Karpathy’s Wiki Idea Is Right. It Just Doesn’t Tell You How Deep to Go.

Karpathy’s Wiki Idea Is Right. It Just Doesn’t Tell You How Deep to Go.

Andrej Karpathy posted on April 3rd about a shift in how he uses AI — away from generating code on demand, toward building a self-maintaining personal knowledge base. Something that grows over time, stays readable, and doesn’t reset every time you open a new session. The post went viral within days. Then MemPalace dropped. I wrote about that one already, and suddenly everyone was talking about AI memory at once. This post is about Karpathy’s idea specifically, because I think he got the core of it right and I also think there’s a gap he didn’t address.

The core idea: if you’ve actually processed something — thought it through, made decisions with it — a compiled record of that thinking beats starting from scratch every time. The AI reads what you’ve already built instead of guessing. Nothing disappears between sessions. For someone working on one deep research topic, it’s a clean and honest design.

My problem is that I don’t have one topic. I have six workstreams running simultaneously, and they don’t behave the same way.

There’s a freelance business with clients, pricing decisions, and operational history that compounds over time. A personal blog. A YouTube channel. An Indonesian blog. A LinkedIn publishing queue. A book that doesn’t exist yet but will. Each one needs a different kind of memory. Some need deep accumulated context — decisions that reference earlier decisions, strategy that builds on itself, history that matters when a client questions a call you made three months ago. Others just need to answer “where did I leave off.” If I give all of them the same depth, I either load irrelevant context into every session, or I build a maintenance surface I’ll quietly abandon after a few weeks.

There’s another layer to this that Karpathy’s setup doesn’t account for: I don’t have one agent doing the work. I’ve written about this separately. Claude assists my writing — fact-checking, claim-checking, helping me think through structure faster than I could alone. I decide what goes up and what doesn’t. Codex handles the building side. The roles are written down and don’t drift. That division changes the memory problem. It’s not just about how much context to load. It’s about which agent needs what, and when. Claude helping me work through a post for this blog needs a different surface than Codex building out a client workflow. Loading the full freelance business wiki into a writing session is noise. Loading only the publishing context into a build session is just wrong.
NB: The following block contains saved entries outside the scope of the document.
/-- Core window (R103, R131). -/
def State.viewCore (s : State) (cl p o : Nat) : Option Word :=
  let r := s.getCore (coreKey cl p)
  let all := (r.air.map fun x => (x, true)) ++ (r.queue.take 1).map fun x => (x, false)
  let all := all.filter fun x => x.1.isPass
  let st (x : Option (Pass × Bool)) : Nat := (x.map fun y => s.passState y.1 y.2).getD 0
  let lg := s.logCore cl p
  let en := lg.isSome && s.cluEnabled cl
  let win (a b : Nat) : Word := w32 (toTwos 10 (r.tile a).w + 65536 * toTwos 10 (r.tile b).w)
  if o = Off.CORE_ID then
    some (w32 (p + 128 * (if en then lg.getD 0x7F else 0x7F) + 16384 * b2n en + 32768 * b2n (en && lg ≠ some p)))
  else if !en then some 0
  else match o with
  | 0x808 => some (w32 (20 + b2n (bit (s.rd (wreg p (pgCLU cl) Off.CORE_ROW_MAP)) 4)))
  | 0x80C => some (w32 (st all.head? + 16 * st all.getLast?
      + 256 * min 4 (r.air.filter fun x => x.isPass && !x.handed).length + 4096 * maskOf 4 (fun t => r.air.any fun x => x.tiles.contains t)
      + 65536 * maskOf 4 fun t => (r.tile t).poison))
  | 0x810 => some (match all.getLast? with | some x => w32 (x.1.ctx % 16384 + 32768) | none => 0)
  | 0x880 => some (win 0 1)
  | 0x884 => some (win 2 3)
  | _ => if inOff 0x860 o 0x87C then some (half (o / 4 % 2 == 1) (r.tile ((o - 0x860) / 8)).origin.toNat) else none

/-- Commands that run on a cluster: in flight, with their current, on an engine that has not stopped (R269, R285). -/
def State.liveOn (s : State) (cl : Nat) : List (Nat × Live) :=
  s.ctx.flatMap fun p => (p.2.live.filter fun l =>
    l.clus.contains cl && s.engineRuns p.1 (engineFor l.w) && !l.waits && !s.waitsCurrent p.1 l.id (some cl)).map fun l => (p.1, l)

/-- CLU page (R154, R278). -/
def State.viewClu (s : State) (cl core o : Nat) : Option Word :=
  if inOff 0x800 o 0x8FF then s.viewCore cl core o
  else match o with
  | 0x05C =>
    let busy (mv : Nat) : Bool := (s.liveOn cl).any fun x => x.2.w.eclass == 3 && moverOf x.2.w == mv
    some (setFld (s.rd (reg (pgCLU cl) o)) 0 4 (maskOf 4 busy))
  | 0x080 =>
    let v := s.rd (reg (pgCLU cl) o)
    some (if bit v 10 then setFld v 16 12 ((s.partition (fld v 0 10)).idxOf cl % 4096) else v)
  | _ => none

/-- The phases of a router operation in order: the sum only under GATE_FN 1, the cut only in score order (R179, R187). -/
def routePhases (g : RouteCfg) : List Nat :=
  [1] ++ (if g.gateFn = 1 then [2] else []) ++ [3] ++ (if g.scoreOrder then [4] else []) ++ [5]

/-- The phase that a read of RTE_STATE finds: a free one of the operation's phases, none before the phase last read (R187; log entry 9, DESIGN CHOICE). -/
def State.routePhase (s : State) (cl : Nat) (l : Live) : Nat :=
  let seen := fld (s.rd (reg (pgRTE cl) Off.RTE_STATE)) 1 3
  let left := (routePhases (routeCfg l.w)).filter fun p => decide (seen ≤ p)
  left.getD ((Config.freeWord s.fresh).toNat % left.length) 5

/-- The router operation that runs on a cluster. -/
def State.routeOn (s : State) (cl : Nat) : Option (Nat × Live) := (s.liveOn cl).find? fun x => x.2.w.eclass == 4

/-- RTE page (R187). -/
def State.viewRte (s : State) (cl o : Nat) : Option Word :=
  if o = Off.RTE_STATE then
    some (match s.routeOn cl with
      | some x => w32 (1 + 2 * s.routePhase cl x.2 + 256 * (x.1 % 16384) + 2 ^ 31)
      | none => 0)
  else none

/-- CTX_RUN_STATE code (R265). -/
def RunState.code : RunState → Nat
  | .unbound => 0 | .idle => 1 | .ready => 2 | .running => 3 | .stopping => 4 | .saving => 5 | .saved => 6 | .restoring => 7 | .faulted => 8

/-- STREAM_STATE of a run state (R265). -/
def RunState.stream (r : RunState) : Nat := if r.active then 1 else if r = .faulted then 2 else 0

/-- CTX page (R252, R277). -/
def State.viewCtx (s : State) (c o : Nat) : Option Word :=
  let r := s.getCtx c
  match o with
  | 0x070 =>
    let (ws, n) : Bool × Nat := match r.held with | some (w, .sem) => (true, w.waitSem) | _ => (false, 0)
    some (w32 (r.run.stream + 4 * r.stack.length + 32 * b2n ws
      + 64 * b2n (match r.held with | some (_, .cond) => true | _ => false)
      + 128 * b2n (match r.held with | some (_, .fence) => true | _ => false) + 256 * n + 65536 * b2n r.stepPending))
  | 0x0C0 => some (w32 (maskOf 8 fun n => s.cond c n))
  | 0x10C => some (w32 (r.run.code + 16 * b2n r.resident + 32 * b2n r.saveValid))
  | 0x120 => some (half false (s.saveSize c))
  | 0x124 => some (half true (s.saveSize c))
  | _ => if inOff 0x0A0 o 0x0BC then
      let l := r.loopAt ((o - 0x0A0) / 8)
      some (w32 ((l.map fun x => if (o - 0x0A0) / 4 % 2 = 0 then x.count else x.index).getD 0))
    else none

/-- Registers that count or report what no row carries: words written to MRAM, the cycles of cluster arbiters, frames that a port's FEC corrects or drops, and what a stack reports of its spares. Each read finds a free value (log entry 9, DESIGN CHOICE). -/
def openReg (k : PageKind) (o : Nat) : Bool :=
  match k with
  | .nvm => o == Off.NVM_MRAM_WRITES
  | .clu => o == Off.CLU_ARB_WAIT_MAX || o == Off.CLU_ARB_URGENT
  | .eth => o == Off.ETH_FEC_CE || o == Off.ETH_FEC_UE || o == Off.ETH_FCS_ERR
  | .stkRepair => o == Off.STK_REPAIR_SPARES || o == Off.STK_REPAIR_TSV
  | _ => false

/-- The value of a register that follows from other state, for the entry `x` that the session's selection presents. -/
def State.view (s : State) (se : Nat) (k : PageKind) (i page o x : Nat) : Option Word :=
  match k with
  | .glob => s.viewGlob x (s.rd (wreg x pgGLOB Off.GLOB_DOM_XLAT_IDX)).toNat o
  | .fuse => s.viewFuse o
  | .clk => if o = Off.CLK_MEAS_KHZ then some (s.viewClk (s.sel se page Off.CLK_MEAS_SEL)) else none
  | .nvm => if o = Off.NVM_STATE then some s.viewNvm else none
  | .ledg => s.viewLedg o
  | .time => s.viewTime o
  | .cal => s.viewCal x o
  | .upd => s.viewUpd x o
  | .coll => s.viewColl x o
  | .mgmt => s.viewMgmt x o
  | .sec => s.viewSec x o
  | .key => s.viewKey x o
  | .att => s.viewAtt se o
  | .dbg => s.viewDbg (s.sel se page Off.DBG_LOG_SEL) o
  | .met => s.viewMet se o
  | .err => s.viewErr se o
  | .twin => s.viewTwin x o
  | .temp => s.viewTemp (s.sel se page Off.TEMP_SEL) o
  | .jtag => s.viewJtag o
  | .die => s.viewDie i o
  | .hbm => if o = Off.HBM_RETIRED then some (w32 (s.retired i)) else none
  | .stkRepair => if o = Off.STK_REPAIR_STATUS then some (setBit (s.rd (reg page o)) 3 (bit (s.rd (reg page o)) 0 && Config.freeBool s.fresh)) else none
  | .slow => if o = Off.SLOW_RETIRED then some (w32 (s.retired (16 + x))) else none
  | .clu => s.viewClu i x o
  | .rte => s.viewRte i o
  | .ctx => s.viewCtx i o
  | _ => none

/-- Common header: PAGE_ID is the instance and the mnemonic code, PAGE_REV revision 1.0 (R430, R588, R591). -/
def State.header (s : State) (k : PageKind) (i page o : Nat) : Word :=
  if o = Off.PAGE_ID then w32 (i + 65536 * pageCode k) else if o = Off.PAGE_REV then 0x100#32 else s.rd (reg page o)

/-- Accounts 8 to 12 read zero in fields marked "compute only" (R300). -/
def ledgComputeOnly (o : Nat) : Bool :=
  inOff 0x300 o 0x43F && [0x04, 0x08].contains ((o - 0x100) % 0x40)

/-- The value that a session reads at a control address (R10, R14, R17, R589). -/
def State.regValue (s : State) (se a : Nat) : Word :=
  let page := a / 4096
  let o := a % 4096
  match pageOf page with
  | none => 0
  | some (k, i) =>
    if !s.pagePresent k i then (if o = Off.PAGE_ABSENT then BitVec.allOnes 32 else 0)
    else match regRow k o with
      | none => 0
      | some r =>
        if r.acc = .wo then 0
        else if o < 0x40 then s.header k i page o
        else if isSel k o then s.srd se (reg page o)
        else if k = .ledg && ledgComputeOnly o then 0
        else
          let x := s.window se k page o
          if openReg k o then (Config.freeWord s.fresh).setWidth 32 &&& w32 r.mask
          else (s.view se k i page o x).getD (s.rd (s.locate se k page o) &&& w32 r.mask)

/-- A read may latch the rest of a wider value for the session (R306, R510), and a free value that was read is used up. -/
def State.readEffect (s : State) (se a : Nat) : State :=
  let page := a / 4096
  let o := a % 4096
  if a = reg pgTIME Off.TIME_NOW_LO then
    (s.wr (reg pgTIME Off.TIME_NOW_HI) (half true s.now.toNat)).wr (reg pgTIME Off.TIME_NOW_FRAC) (w32 (s.frac.toNat / 2 ^ 24))
  else if page = pgMET && s.pagePresent .met 0 then
    match s.metPair (s.sel se pgMET Off.MET_DOM_SEL) o with
    | some v => s.swr se (reg pgMET (o + 4)) (half true v)
    | none => s
  else if page / 4096 = 2 && o == Off.RTE_STATE then
    match s.routeOn (page % 4096) with
    | some x => { (s.wr a (w32 (2 * s.routePhase (page % 4096) x.2))) with fresh := s.fresh + 1 }
    | none => s
  else if a = reg pgJTAG Off.JTAG_STATE || a = reg pgUPD Off.UPD_STATE || a = reg pgNVM Off.NVM_STATE || page / 4096 = 2
      || (match pageOf page with | some (k, _) => openReg k o || (k = .stkRepair && o == Off.STK_REPAIR_STATUS) | none => false) then { s with fresh := s.fresh + 1 }
  else s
So I tiered everything by how much the work actually demands, and by who’s doing the work.

The freelance business gets the deepest structure. Repeated judgment calls, procedures that evolve, strategy that accumulates — when that context disappears you end up remaking decisions you already made. A book project will need the same depth when it starts, for a different reason: you can’t pressure-test an argument across sessions without a record of where the argument has already been. Both fit exactly the use case Karpathy was describing, and both are heavy enough to justify a properly maintained wiki.
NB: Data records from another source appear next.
/-- The effect of a write that the session may make: the code of a refused start, and the state (R10, R14, R16, R17, R431, R589). -/
def State.regWrite (s : State) (se a : Nat) (v : Word) : Code × State :=
  let page := a / 4096
  let o := a % 4096
  match pageOf page with
  | none => (0, s)
  | some (k, i) =>
    if !s.pagePresent k i then (0, s)
    else if k = .met && !metWritable o then (0, s.invalidWrite page)
    else match regRow k o with
      | none => (0, s)
      | some r =>
        let x := s.window se k page o
        if r.acc = .ro then (0, s)
        else if r.acc = .rwl && s.locked page then (0, s)
        else if o < 0x40 then (0, s.headerWrite page o v)
        else if isSel k o then (0, s.selWrite se k page o v)
        else if isCntClear k o then (0, if bit v 0 then s.writeCounters k page else s)
        else match k with
          | .glob => (0, s.writeGlob x o v)
          | .ledg => (0, s.writeLedg o v)
          | .time => (0, s.writeTime x o v)
          | .cal => (0, s.writeCal se x o v)
          | .upd => (0, s.writeUpd x o v)
          | .schd => (0, s.writeSchd x o v)
          | .coll => (0, s.writeColl se x o v)
          | .mgmt => (0, s.writeMgmt se x o v)
          | .sec => (0, s.writeSec x o v)
          | .key => (0, s.writeKey x o v)
          | .att => (0, s.attGo se v)
          | .err => (0, s.writeErr se o v)
          | .hbm => (0, s.writeHbm i o v)
          | .stkRepair => (0, s.writeStk i o v)
          | .slow => (0, s.writeSlow x o v)
          | .clu => (0, s.writeClu i x o v)
          | .ctx => s.writeCtx se i o v
          | _ => (0, s.plainWrite k page o x (s.locate se k page o) v)

/-! ## Which session reaches which register (R257, R317, R361, R434, R445, R487 to R489, R510, R539) -/

/-- The domain that owns the entry a window presents, if one does (R257, R317, R361, R419, R445, R483). -/
def State.entryOwner (s : State) (k : PageKind) (i page o x : Nat) : Option Nat :=
  match k with
  | .ctx => s.ctxDom i
  | .cal => if (windowSel k o).isNone || s.calAction x == 0 then none else s.calOwner x
  | .coll =>
    if inOff 0x104 o 0x168 then s.ctxDom (s.grpCtx x)
    else if inOff 0x204 o 0x224 then s.ctxDom (s.grpCtx (s.pclSlot x))
    else if inOff 0x284 o 0x2A0 then s.ctxDom (s.grpCtx (s.landSlot x))
    else none
  | .upd => if inOff 0x204 o 0x238 then s.ctxDom x else none
  | .schd => if (windowSel k o).isSome then s.ctxDom (fld (s.rd (wreg x page Off.SCHD_CTX)) 0 14) else none
  | .mgmt =>
    if inOff 0x104 o 0x148 then s.ctxDom (s.ringCtx x)
    else if inOff 0x204 o 0x228 then some (s.qpOwner x)
    else if inOff 0x284 o 0x294 then some (fld (s.rd (wreg x page Off.MGMT_MR_CFG)) 0 10)
    else none
  | .key => if (windowSel k o) = some Off.KEY_DOM_SEL && decide (x < 1024) then some x else none
  | _ => none

/-- A tenant's calendar action and target belong to its domain (R317). -/
def State.tenantTarget (s : State) (d x o : Nat) (v : Word) : Bool :=
  let a := if o = Off.CAL_ENT_ACTION then fld v 0 4 else s.calAction x
  let t := if o = Off.CAL_ENT_TARGET then fld v 0 20 else s.calTarget x
  if o = Off.CAL_ENT_ACTION || o = Off.CAL_ENT_TARGET then a == 0 || decide (8 ≤ a) || s.calTargetOf a t d else true

/-- A tenant's write hands no entry to another domain (R361, R389, R419, R445, R447). -/
def State.tenantNames (s : State) (k : PageKind) (d o : Nat) (v : Word) : Bool :=
  match k with
  | .coll => if o = Off.COLL_PCL_CFG || o = Off.COLL_LND_CFG then s.ctxDom (s.grpCtx (fld v 0 12)) == some d else true
  | .schd => if o = Off.SCHD_CTX then s.ctxDom (fld v 0 14) == some d else true
  | .mgmt =>
    if o = Off.MGMT_RING_CFG then s.ctxDom (fld v 0 14) == some d
    else if o = Off.MGMT_MR_CFG then fld v 0 10 == d else true
  | _ => true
The content work is different. YouTube, the personal blog, LinkedIn — what these need is continuity, not depth. What’s in progress, what’s been published, what angles are already used up. I don’t need months of context to work through a YouTube script. I need to know what the last three videos covered.

Then there’s the operating system itself, the thing I’m building all this inside. It’s getting a lot of my attention right now because I’m actively building it. Once it stabilizes, it becomes a light reference layer — a few durable notes, nothing that needs regular upkeep.
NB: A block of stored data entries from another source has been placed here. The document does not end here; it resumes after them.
/-- An accepted OPEN takes a slot and answers with its nonce, or is refused (R435, R474). -/
def State.openAccept (s : State) (port : Nat) (h : CtlHead) (nonce : List Byte) (key : List Byte) : State :=
  let s := ({ s with openCnt := mapPut (roleOf h.se) h.counter s.openCnt } : State).inc (reg pgMGMT Off.MGMT_FRAMES)
  let ack (t : State) (se : Nat) (c : Code) (n : List Byte) : State :=
    t.sendFrame port none "CTRL" [] (ctlFrame key 3 se 0 0xFF c.toNat h.counter n)
  if !isOp h.se && s.scrub.contains (sessDomain h.se) then ack s h.se Err.DOMAIN_ACCESS_DENIED (List.replicate 16 0)
  else match s.freeSlot h.se with
    | none => ack s h.se Err.SESSION_LIMIT (List.replicate 16 0)
    | some k =>
      let se := h.se / 4096 * 4096 + k * 1024 + sessDomain h.se
      let n : List Byte := toLe 16 (Config.nonce s.nonces).toNat
      let r : SessRec := {
        isOpen := true
        key := kmac256 key (nonce ++ n ++ beBytes 2 se) 256 (ascii "VT1 SESSION")
        port := port == 17
        lastAt := s.timer
        alertNext := s.alertSeq }
      let t := (({ s with nonces := s.nonces + 1 } : State).freshSel se).setSess se r
      ack t se 0 n

/-- An OPEN frame: checks 1 to 4 of R439, then R435. -/
def State.openFrame (s : State) (port : Nat) (bs : List Byte) : State :=
  let h := ctlHead bs
  let key := cmdKey (roleOf h.se) port (s.cmdGen (roleOf h.se))
  if h.ops ≠ 0 ∨ bs.length ≠ 48 then s.discardFrame
  else if !s.roleOk h.se then s.discardFrame
  else if !tagOk key bs then s.tagFail
  else if h.counter ≤ mapGet 0 s.openCnt (roleOf h.se) then
    (s.inc (reg pgMGMT Off.MGMT_REPLAYS)).sendFrame port none "CTRL" []
      (ctlFrame key 3 h.se 0 0xFF Err.AUTH_REPLAY.toNat h.counter (List.replicate 16 0))
  else s.openAccept port h (bs.drop 32) key

/-- A frame of an open session passes checks 2 to 4, and is noted as accepted; none where it ends there (R439). -/
def State.sessionChecks (s : State) (port : Nat) (bs : List Byte) : State × Bool :=
  let h := ctlHead bs
  let r := s.getSess h.se
  if 8192 ≤ h.se ∨ r.isOpen = false then (s.discardFrame, false)
  else if !tagOk (keyBytes r.key) bs then (s.tagFail, false)
  else if h.counter ≤ r.counter.toNat then
    match (if h.counter = r.counter.toNat ∧ h.tag = r.lastTag then r.lastResp else none) with
    | some resp => ((s.inc (reg pgMGMT Off.MGMT_RESENDS)).sendFrame port none "CTRL" [] resp, false)
    | none => ((s.inc (reg pgMGMT Off.MGMT_REPLAYS)).respond h.se port h.counter Err.AUTH_REPLAY 0xFF [] false, false)
  else
    ((s.setSess h.se { r with
        counter := BitVec.ofNat 64 h.counter
        port := port == 17
        lastAt := s.timer
        lastTag := h.tag
        lastResp := none }).inc (reg pgMGMT Off.MGMT_FRAMES), true)

/-- A REQUEST frame (R439). -/
def State.requestFrame (s : State) (port : Nat) (bs : List Byte) : State :=
  let h := ctlHead bs
  match (if 64 < h.ops then none else ctlEntries h.ops (bs.drop 32)) with
  | none => s.discardFrame
  | some es =>
    match s.sessionChecks port bs with
    | (t, false) => t
    | (t, true) =>
      if !sizesOk es then t.respond h.se port h.counter Err.CTRL_FRAME_INVALID 0xFF [] true
      else t.startFrame { se := h.se, port := port, framed := true, counter := h.counter, total := es.length, rest := es }

/-- A CLOSE frame ends its session; it is not answered (R436; log entry 16, DESIGN CHOICE). -/
def State.closeFrame (s : State) (port : Nat) (bs : List Byte) : State :=
  let h := ctlHead bs
  if h.ops ≠ 0 ∨ bs.length ≠ 32 then s.discardFrame
  else match s.sessionChecks port bs with
    | (t, false) => t
    | (t, true) => t.closeSess h.se

/-- A control frame is taken for processing (R439, R480, R553). -/
def State.takeFrame (s : State) (port : Nat) (bs : List Byte) : State :=
  let h := ctlHead bs
  if !s.servesControl port then s.discardFrame
  else if bs.length < 32 ∨ 8960 < bs.length ∨ h.version ≠ 1 then s.discardFrame
  else match h.type with
    | 0 => s.requestFrame port bs
    | 2 => s.openFrame port bs
    | 4 => s.closeFrame port bs
    | _ => s.discardFrame

/-- Start a job that waited for the frame in progress. -/
def State.startJob (s : State) : Job → State
  | .frame port _ bs => s.takeFrame port bs
  | .entry se e =>
    if (s.getSess se).isOpen then
      s.startFrame { se := se, port := 16 + b2n (s.getSess se).port, framed := false, rest := [e] }
    else s

/-- Start waiting jobs in order while no frame is in progress (R439). -/
def State.nextJobs : Nat → State → State
  | 0, s => s
  | n + 1, s => if s.frame.isSome then s else match s.jobs with
    | [] => s
    | j :: js => nextJobs n (({ s with jobs := js } : State).startJob j)

/-- A job arrives: it waits for the frame in progress, or starts (R439: one frame at a time). -/
def State.submit (s : State) (j : Job) : State :=
  let s : State := { s with jobs := s.jobs ++ [j] }
  State.nextJobs s.jobs.length s

/-- An entry of a session outside a frame, under the same checks as an entry of one (log entry 16, DESIGN CHOICE). -/
def State.lone (s : State) (se : Nat) (e : CtlEntry) : State := s.submit (.entry se e)

/-- A lone WR32 of a session. -/
def State.write32 (s : State) (se a : Nat) (v : Word) : State := s.lone se { op := 2, addr := a, value := v.toNat }

/-- A lone RD32 of a session. -/
def State.read32 (s : State) (se a : Nat) : State := s.lone se { op := 1, addr := a }

/-- A control frame of a type arrives on a port; one on a fabric port is discarded and counted (R437, R439, R456). -/
def State.ctlArrive (s : State) (type : Nat) (rx : Rx) (bs : List Byte) : State :=
  if (ctlHead bs).type ≠ type ∧ [0, 2, 4].contains (ctlHead bs).type = true then s
  else match s.rxFrame rx with
    | (t, false) => t
    | (t, true) =>
      if rx.port.toNat < 16 then t.discardFrame
      else t.submit (.frame rx.port.toNat rx.secured bs)

/-! ## A waiting POLL32 (R441) -/

/-- The POLL32 that waits: its frame, entry and deadline. -/
def State.pollAt (s : State) : Option (FrameRec × CtlEntry × Nat) :=
  match s.frame with
  | some f => match f.poll, f.rest with
    | some dl, e :: _ => some (f, e, dl)
    | _, _ => none
  | none => none

/-- The polled register has its value: the frame goes on. -/
def State.pollMatch (s : State) : State :=
  match s.pollAt with
  | none => s
  | some (f, e, _) =>
    let a := e.addr % 2 ^ 28
    if s.pollHolds f.se a e.value then
      let v := (s.regValue f.se a).toNat
      let t := s.readEffect f.se a
      let t := t.startFrame (f.next e v [])
      State.nextJobs t.jobs.length t
    else s

/-- The time of a POLL32 ends (R441, R442). -/
def State.pollTimeout (s : State) : State :=
  match s.pollAt with
  | none => s
  | some (f, e, dl) =>
    let a := e.addr % 2 ^ 28
    if s.pollHolds f.se a e.value || decide (s.evaluated < dl) then s
    else
      let t := s.finishFrame f Err.POLL_TIMEOUT f.done.length (f.next e (s.regValue f.se a).toNat []).done
      State.nextJobs t.jobs.length t

/-! ## Idle close and ALERT frames (R436, R531) -/

/-- A session without an accepted frame for MGMT_SESSION_IDLE seconds ends (R436). -/
def State.idleClose (s : State) (x : Nat) : State :=
  let r := s.getSess x
  if r.isOpen && decide (fld (s.rd (reg pgMGMT Off.MGMT_SESSION_IDLE)) 0 12 * 10 ^ 9 ≤ s.evaluated - r.lastAt) then s.closeSess x else s

/-- Queue entries that a session's next ALERT frame carries (R531). -/
def State.alertEntries (s : State) (x : Nat) : List Alert :=
  let r := s.getSess x
  let min := fld (s.srd x (reg pgERR Off.ERR_ALERT_CFG)) 1 2
  (s.alerts.filter fun e => decide (r.alertNext ≤ e.seq) && decide (min ≤ e.sev)
    && (isOp x || (decide (pgCTX 0 ≤ e.page) && s.ctxDom (e.page - pgCTX 0) == some (sessDomain x)))).take 64

/-- Bytes of a queue entry in network order (R529). -/
def Alert.frameBytes (e : Alert) : List Byte := e.fields.flatMap fun f => beBytes f.1 f.2

/-- An ALERT frame is sent: at most one in 100 us, and only with entries to carry (R531). -/
def State.alertFrame (s : State) (x : Nat) : State :=
  let r := s.getSess x
  let es := s.alertEntries x
  let due := match r.alertAt with | some t => decide (t + 100000 ≤ s.timer) | none => true
  if !(r.isOpen && bit (s.srd x (reg pgERR Off.ERR_ALERT_CFG)) 0 && due) then s
  else match es.getLast? with
    | none => s
    | some last =>
      let bs := ctlFrame (keyBytes r.key) 5 x es.length 0xFF 0 r.alertCounter (es.flatMap Alert.frameBytes)
      let s := s.setSess x { r with alertCounter := r.alertCounter + 1, alertNext := last.seq + 1, alertAt := some s.timer }
      let k := reg pgERR Off.ERR_ALERT_SENT
      (s.swr x k (satAdd (s.srd x k) 1)).sendFrame (16 + b2n r.port) none "CTRL" [] bs

end Sys2Proof.Machine
end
LinkedIn surprised me. I post twice a week and had been treating it as too lightweight to bother organizing. But low-stakes and high-frequency turned out to be its own problem. Without any structure I kept losing the thread — what angles I’d already run, what was sitting half-finished, what I’d told myself I’d get to two weeks ago. The fix wasn’t a deep knowledge base. It was a running list and a status tracker. Frequency creates its own continuity problem, and a heavy system would have been the wrong answer for it.

Karpathy built the right thing for a specific shape of work. What I had to figure out was how to apply the same underlying principle — earn structure before you build it, don’t add depth until the work genuinely demands it — across workstreams that aren’t shaped the same way, handled by agents that aren’t interchangeable. The tier model is on paper now. Building it out across all six is what comes next. That’s the Lowrobb OS case study, and I’ll write about it when there’s something real to show.